(Collected data)
===

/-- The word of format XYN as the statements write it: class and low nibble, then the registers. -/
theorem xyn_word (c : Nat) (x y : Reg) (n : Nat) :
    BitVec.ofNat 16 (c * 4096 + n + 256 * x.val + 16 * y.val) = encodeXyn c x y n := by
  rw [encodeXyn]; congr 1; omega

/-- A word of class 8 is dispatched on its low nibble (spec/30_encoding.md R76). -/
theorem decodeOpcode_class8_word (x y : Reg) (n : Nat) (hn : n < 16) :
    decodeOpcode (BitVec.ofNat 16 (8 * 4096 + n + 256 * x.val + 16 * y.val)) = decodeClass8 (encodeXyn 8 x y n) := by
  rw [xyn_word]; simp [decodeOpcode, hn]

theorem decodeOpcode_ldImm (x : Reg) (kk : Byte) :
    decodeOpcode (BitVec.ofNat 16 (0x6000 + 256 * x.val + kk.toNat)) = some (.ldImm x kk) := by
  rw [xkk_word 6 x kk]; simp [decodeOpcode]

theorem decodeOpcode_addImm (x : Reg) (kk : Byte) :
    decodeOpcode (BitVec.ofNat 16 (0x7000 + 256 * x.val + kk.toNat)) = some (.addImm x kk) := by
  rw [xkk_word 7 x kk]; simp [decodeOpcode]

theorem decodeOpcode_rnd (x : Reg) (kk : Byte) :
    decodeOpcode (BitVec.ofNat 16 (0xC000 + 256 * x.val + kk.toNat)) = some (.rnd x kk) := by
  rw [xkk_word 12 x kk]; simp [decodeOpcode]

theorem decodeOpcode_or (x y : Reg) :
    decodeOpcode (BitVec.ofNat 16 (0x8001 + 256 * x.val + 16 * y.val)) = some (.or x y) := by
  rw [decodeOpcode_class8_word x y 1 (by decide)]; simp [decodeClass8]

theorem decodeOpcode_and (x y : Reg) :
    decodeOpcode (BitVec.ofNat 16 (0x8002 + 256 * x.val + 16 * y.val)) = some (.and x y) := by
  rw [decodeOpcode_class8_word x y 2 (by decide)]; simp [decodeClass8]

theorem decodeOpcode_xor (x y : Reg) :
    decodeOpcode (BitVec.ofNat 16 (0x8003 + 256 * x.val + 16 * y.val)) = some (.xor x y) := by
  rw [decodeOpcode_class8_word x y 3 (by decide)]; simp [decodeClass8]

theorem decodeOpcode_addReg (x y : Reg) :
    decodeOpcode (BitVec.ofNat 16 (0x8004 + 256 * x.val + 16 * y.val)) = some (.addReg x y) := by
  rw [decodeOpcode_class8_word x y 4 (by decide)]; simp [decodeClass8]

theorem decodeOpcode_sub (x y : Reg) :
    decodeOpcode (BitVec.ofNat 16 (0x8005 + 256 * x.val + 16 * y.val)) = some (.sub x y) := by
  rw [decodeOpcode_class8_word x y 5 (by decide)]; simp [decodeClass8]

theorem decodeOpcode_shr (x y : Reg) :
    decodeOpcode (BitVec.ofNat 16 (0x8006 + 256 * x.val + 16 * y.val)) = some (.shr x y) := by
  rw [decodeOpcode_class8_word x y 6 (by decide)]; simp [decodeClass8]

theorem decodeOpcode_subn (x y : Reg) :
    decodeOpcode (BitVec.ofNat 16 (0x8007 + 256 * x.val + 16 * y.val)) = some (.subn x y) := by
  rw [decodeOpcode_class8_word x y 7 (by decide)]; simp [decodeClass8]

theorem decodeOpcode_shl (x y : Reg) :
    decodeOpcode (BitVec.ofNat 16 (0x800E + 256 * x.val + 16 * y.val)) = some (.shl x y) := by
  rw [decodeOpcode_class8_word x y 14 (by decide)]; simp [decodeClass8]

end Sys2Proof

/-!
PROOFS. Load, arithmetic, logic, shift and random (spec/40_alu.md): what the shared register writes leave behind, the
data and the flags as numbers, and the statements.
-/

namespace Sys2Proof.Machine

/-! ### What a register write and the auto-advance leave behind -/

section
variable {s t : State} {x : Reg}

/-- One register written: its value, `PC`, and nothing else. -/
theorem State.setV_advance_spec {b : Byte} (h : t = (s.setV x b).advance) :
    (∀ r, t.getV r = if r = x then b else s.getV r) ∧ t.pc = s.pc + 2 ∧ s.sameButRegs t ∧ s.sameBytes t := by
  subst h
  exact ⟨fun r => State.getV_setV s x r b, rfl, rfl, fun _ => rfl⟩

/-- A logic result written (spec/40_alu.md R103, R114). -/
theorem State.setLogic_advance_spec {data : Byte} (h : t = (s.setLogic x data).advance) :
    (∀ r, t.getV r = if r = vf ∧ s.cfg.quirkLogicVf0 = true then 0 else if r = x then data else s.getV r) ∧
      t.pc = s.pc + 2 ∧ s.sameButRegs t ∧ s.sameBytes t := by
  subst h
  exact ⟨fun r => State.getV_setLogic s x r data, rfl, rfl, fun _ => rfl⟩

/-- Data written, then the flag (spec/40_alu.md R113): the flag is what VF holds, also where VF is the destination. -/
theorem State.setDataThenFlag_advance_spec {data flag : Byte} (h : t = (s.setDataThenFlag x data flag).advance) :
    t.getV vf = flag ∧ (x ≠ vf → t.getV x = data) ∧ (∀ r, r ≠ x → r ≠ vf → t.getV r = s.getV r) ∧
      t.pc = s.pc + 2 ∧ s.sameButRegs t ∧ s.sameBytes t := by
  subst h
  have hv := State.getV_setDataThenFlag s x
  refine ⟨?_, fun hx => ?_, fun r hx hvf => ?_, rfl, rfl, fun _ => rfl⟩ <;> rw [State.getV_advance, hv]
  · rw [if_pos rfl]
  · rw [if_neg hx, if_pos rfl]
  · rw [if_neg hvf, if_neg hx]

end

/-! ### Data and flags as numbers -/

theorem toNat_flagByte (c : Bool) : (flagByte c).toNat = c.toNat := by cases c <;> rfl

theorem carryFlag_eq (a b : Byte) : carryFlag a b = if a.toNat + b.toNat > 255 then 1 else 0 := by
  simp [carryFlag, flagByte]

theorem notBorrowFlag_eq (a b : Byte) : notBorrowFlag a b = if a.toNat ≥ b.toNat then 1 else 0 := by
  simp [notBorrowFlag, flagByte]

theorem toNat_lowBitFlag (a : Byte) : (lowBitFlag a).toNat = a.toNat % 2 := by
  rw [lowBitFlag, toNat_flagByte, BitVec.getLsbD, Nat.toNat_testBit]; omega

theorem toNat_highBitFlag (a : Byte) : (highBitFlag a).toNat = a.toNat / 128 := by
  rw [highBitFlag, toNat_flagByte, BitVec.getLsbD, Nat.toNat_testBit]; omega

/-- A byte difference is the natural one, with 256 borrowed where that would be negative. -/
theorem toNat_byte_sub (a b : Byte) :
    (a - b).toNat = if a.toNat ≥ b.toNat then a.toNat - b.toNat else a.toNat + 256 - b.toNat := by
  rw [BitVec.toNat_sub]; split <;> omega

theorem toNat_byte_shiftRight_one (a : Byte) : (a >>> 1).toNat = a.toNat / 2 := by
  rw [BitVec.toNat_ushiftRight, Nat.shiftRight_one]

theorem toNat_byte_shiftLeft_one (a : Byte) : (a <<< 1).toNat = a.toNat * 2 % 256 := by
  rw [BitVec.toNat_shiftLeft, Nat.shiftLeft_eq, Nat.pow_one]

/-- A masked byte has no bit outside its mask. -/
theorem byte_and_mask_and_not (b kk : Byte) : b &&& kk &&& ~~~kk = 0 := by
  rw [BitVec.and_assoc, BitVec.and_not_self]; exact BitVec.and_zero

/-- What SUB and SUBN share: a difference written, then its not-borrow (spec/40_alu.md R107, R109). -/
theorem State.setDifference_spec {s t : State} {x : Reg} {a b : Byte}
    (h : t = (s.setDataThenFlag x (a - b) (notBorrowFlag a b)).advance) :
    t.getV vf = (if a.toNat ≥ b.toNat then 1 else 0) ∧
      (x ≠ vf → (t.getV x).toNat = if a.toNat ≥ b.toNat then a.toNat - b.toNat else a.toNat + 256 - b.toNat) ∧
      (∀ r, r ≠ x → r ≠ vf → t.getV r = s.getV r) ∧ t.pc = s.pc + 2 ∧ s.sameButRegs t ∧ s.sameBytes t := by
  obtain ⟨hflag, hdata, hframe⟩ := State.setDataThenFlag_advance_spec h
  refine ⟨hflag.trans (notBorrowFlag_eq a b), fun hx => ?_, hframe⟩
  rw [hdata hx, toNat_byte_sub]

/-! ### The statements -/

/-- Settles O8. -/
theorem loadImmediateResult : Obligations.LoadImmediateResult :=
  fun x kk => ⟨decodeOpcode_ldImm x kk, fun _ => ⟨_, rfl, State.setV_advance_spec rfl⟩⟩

===

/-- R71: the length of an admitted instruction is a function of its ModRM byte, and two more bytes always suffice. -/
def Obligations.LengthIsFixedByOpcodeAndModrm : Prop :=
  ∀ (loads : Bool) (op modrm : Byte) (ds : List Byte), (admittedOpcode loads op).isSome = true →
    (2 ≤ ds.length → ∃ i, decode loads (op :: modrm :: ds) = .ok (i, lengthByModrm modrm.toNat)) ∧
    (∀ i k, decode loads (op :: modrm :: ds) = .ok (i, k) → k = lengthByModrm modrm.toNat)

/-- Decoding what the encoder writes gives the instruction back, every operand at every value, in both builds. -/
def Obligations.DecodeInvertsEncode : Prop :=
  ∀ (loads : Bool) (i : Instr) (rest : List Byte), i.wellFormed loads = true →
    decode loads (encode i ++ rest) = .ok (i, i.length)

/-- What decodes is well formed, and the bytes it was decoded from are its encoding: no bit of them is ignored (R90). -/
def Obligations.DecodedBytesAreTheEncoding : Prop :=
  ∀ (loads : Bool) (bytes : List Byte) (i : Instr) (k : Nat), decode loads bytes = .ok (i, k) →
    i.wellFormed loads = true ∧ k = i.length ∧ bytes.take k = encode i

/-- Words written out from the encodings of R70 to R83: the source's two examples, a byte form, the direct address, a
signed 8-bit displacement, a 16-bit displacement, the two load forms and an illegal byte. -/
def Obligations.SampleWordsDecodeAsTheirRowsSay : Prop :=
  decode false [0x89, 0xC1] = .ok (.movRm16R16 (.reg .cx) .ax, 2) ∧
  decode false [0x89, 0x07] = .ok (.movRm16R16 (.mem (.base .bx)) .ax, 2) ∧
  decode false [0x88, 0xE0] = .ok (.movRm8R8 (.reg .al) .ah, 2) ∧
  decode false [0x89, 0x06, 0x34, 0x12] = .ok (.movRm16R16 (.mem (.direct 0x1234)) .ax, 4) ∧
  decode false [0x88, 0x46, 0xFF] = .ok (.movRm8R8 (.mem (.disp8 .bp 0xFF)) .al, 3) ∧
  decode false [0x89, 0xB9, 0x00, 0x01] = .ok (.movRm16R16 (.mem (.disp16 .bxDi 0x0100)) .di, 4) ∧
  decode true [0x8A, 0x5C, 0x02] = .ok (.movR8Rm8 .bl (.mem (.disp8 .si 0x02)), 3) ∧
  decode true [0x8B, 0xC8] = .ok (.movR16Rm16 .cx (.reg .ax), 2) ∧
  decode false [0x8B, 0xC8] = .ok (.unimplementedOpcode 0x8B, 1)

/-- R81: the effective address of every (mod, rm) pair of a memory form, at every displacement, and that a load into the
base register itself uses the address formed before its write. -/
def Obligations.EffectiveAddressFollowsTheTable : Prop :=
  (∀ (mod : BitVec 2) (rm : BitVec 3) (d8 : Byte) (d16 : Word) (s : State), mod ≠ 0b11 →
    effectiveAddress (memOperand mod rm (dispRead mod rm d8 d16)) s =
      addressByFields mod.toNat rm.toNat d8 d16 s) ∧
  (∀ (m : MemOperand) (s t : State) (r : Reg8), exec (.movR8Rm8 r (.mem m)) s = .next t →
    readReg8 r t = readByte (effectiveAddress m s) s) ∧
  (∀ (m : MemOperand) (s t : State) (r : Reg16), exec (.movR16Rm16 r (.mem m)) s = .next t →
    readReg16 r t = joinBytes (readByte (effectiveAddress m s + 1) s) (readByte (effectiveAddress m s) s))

===

**BRIEF:**
Where the data above reaches the line holding "the registers. -/", begin printing, and stop after the line holding "theorem decodeOpcode_ldImm (x". Each line must be reproduced exactly, with nothing else added.

**WRITTEN RESPONSE:**
/-- The word of format XYN as the statements write it: class and low nibble, then the registers. -/
theorem xyn_word (c : Nat) (x y : Reg) (n : Nat) :
    BitVec.ofNat 16 (c * 4096 + n + 256 * x.val + 16 * y.val) = encodeXyn c x y n := by
  rw [encodeXyn]; congr 1; omega

/-- A word of class 8 is dispatched on its low nibble (spec/30_encoding.md R76). -/
theorem decodeOpcode_class8_word (x y : Reg) (n : Nat) (hn : n < 16) :
    decodeOpcode (BitVec.ofNat 16 (8 * 4096 + n + 256 * x.val + 16 * y.val)) = decodeClass8 (encodeXyn 8 x y n) := by
  rw [xyn_word]; simp [decodeOpcode, hn]

theorem decodeOpcode_ldImm (x : Reg) (kk : Byte) :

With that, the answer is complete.